* **Task details**
Could you set down exactly the lines of the data below, starting at the one that holds "progs := q.2.progs.filter" and ending at the one that holds "p with unit", both included, and only those?

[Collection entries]

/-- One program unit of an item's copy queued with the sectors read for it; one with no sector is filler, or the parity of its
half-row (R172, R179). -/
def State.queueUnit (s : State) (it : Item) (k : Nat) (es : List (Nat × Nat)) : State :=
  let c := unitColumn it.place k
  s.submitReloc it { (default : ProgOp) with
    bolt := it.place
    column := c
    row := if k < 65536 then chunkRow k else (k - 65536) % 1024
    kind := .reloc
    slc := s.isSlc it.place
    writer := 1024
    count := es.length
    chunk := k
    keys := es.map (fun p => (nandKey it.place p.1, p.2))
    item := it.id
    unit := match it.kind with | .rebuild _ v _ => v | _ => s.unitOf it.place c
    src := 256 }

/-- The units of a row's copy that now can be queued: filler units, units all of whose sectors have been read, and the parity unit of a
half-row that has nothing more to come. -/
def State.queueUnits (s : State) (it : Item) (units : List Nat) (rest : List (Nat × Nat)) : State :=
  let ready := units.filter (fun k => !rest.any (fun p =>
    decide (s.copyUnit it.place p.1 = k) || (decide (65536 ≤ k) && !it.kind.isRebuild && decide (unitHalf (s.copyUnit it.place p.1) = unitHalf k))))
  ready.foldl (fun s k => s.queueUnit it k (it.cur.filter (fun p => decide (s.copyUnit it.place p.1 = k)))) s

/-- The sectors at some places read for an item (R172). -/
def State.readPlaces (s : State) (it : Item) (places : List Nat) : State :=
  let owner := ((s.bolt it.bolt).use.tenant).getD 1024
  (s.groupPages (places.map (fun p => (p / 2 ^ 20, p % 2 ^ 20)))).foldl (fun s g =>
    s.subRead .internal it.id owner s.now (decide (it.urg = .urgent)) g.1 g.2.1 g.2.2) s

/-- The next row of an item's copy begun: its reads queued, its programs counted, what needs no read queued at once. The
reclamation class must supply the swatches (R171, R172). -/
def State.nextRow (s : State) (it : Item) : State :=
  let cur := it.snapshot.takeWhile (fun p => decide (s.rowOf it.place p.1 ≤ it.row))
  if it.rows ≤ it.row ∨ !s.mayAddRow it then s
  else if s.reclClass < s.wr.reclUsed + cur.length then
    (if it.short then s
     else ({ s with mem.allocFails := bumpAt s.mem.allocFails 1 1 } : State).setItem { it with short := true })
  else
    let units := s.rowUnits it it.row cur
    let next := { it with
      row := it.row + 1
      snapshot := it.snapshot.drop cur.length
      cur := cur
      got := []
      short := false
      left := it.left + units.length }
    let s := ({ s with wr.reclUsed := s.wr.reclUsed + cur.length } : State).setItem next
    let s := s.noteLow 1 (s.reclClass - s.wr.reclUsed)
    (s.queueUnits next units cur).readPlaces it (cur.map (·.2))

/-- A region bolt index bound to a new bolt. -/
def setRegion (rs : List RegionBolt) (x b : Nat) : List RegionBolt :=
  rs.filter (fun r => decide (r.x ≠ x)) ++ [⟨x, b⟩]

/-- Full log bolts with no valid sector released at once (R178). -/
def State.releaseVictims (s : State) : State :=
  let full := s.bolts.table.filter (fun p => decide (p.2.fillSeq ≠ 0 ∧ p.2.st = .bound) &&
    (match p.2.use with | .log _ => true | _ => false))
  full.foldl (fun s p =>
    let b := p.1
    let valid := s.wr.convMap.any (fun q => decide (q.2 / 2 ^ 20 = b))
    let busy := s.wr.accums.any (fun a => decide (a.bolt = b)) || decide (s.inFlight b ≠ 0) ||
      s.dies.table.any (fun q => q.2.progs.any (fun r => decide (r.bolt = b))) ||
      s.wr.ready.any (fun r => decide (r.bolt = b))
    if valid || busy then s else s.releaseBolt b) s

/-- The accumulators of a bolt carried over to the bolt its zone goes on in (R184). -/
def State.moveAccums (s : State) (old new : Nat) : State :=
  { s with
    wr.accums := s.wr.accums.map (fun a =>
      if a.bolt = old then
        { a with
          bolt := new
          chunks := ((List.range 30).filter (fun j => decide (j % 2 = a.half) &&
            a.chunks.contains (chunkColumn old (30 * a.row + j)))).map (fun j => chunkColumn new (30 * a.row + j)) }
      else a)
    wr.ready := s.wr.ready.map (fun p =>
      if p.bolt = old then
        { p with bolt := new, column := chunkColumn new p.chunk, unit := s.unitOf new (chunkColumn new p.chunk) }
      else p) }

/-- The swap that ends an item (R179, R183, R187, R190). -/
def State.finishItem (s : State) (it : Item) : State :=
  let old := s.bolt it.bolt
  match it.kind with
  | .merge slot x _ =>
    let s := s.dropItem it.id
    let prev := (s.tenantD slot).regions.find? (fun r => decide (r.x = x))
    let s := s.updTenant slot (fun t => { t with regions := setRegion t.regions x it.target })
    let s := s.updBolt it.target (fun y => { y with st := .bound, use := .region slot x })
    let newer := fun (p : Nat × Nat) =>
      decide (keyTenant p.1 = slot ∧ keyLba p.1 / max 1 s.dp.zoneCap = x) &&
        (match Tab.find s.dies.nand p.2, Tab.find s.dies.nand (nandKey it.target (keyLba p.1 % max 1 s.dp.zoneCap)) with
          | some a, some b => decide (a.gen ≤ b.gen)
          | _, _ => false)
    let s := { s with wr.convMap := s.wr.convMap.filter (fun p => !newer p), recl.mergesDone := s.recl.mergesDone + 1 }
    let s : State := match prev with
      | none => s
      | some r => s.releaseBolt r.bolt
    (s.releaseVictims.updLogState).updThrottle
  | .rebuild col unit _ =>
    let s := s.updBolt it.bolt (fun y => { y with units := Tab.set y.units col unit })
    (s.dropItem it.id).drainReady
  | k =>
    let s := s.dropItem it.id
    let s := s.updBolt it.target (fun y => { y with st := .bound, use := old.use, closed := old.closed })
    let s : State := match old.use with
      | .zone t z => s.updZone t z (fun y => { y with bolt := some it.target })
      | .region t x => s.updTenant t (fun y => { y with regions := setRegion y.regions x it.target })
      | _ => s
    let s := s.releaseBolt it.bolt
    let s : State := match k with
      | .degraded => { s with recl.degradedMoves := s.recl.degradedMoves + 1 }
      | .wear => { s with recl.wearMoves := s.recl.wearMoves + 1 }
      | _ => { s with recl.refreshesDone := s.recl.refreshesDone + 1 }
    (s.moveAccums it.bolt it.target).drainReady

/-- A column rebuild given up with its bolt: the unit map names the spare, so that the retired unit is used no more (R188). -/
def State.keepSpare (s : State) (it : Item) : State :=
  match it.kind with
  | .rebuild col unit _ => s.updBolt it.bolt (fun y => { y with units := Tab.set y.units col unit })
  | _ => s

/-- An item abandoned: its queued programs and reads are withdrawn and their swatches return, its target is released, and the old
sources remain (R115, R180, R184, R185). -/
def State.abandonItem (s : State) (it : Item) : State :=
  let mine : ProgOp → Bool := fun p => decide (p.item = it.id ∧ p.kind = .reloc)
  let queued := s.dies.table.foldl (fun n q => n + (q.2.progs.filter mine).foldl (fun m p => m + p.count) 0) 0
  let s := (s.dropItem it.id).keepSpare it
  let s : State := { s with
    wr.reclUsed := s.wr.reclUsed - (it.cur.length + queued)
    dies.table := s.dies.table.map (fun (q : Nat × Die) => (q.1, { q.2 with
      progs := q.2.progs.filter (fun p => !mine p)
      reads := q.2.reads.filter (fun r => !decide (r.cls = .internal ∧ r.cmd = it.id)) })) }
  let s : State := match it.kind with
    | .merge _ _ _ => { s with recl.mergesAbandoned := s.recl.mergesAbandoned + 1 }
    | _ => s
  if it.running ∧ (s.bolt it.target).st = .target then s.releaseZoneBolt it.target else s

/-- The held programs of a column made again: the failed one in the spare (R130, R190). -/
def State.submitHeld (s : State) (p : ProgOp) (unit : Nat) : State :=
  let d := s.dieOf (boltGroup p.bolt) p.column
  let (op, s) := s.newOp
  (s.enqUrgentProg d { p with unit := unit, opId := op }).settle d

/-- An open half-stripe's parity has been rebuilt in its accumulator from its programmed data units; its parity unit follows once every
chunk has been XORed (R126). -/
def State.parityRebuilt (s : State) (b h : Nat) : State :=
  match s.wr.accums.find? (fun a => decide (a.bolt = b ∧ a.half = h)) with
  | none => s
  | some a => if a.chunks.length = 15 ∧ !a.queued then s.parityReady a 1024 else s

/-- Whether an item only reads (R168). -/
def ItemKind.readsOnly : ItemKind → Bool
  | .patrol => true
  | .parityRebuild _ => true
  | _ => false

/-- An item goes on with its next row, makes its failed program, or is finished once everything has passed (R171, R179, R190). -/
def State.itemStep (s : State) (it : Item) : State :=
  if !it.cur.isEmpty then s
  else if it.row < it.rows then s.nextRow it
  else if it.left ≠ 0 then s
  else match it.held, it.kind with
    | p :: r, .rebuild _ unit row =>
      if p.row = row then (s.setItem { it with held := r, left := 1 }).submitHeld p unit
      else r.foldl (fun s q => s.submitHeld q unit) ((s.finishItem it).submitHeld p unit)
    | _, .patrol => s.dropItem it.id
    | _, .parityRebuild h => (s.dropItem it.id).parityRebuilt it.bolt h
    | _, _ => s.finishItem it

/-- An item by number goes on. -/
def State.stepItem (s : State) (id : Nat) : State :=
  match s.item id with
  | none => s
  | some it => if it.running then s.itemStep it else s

* **Solution to the problem**
      progs := q.2.progs.filter (fun p => !mine p)
      reads := q.2.reads.filter (fun r => !decide (r.cls = .internal ∧ r.cmd = it.id)) })) }
  let s : State := match it.kind with
    | .merge _ _ _ => { s with recl.mergesAbandoned := s.recl.mergesAbandoned + 1 }
    | _ => s
  if it.running ∧ (s.bolt it.target).st = .target then s.releaseZoneBolt it.target else s

/-- The held programs of a column made again: the failed one in the spare (R130, R190). -/
def State.submitHeld (s : State) (p : ProgOp) (unit : Nat) : State :=
  let d := s.dieOf (boltGroup p.bolt) p.column
  let (op, s) := s.newOp
  (s.enqUrgentProg d { p with unit := unit, opId := op }).settle d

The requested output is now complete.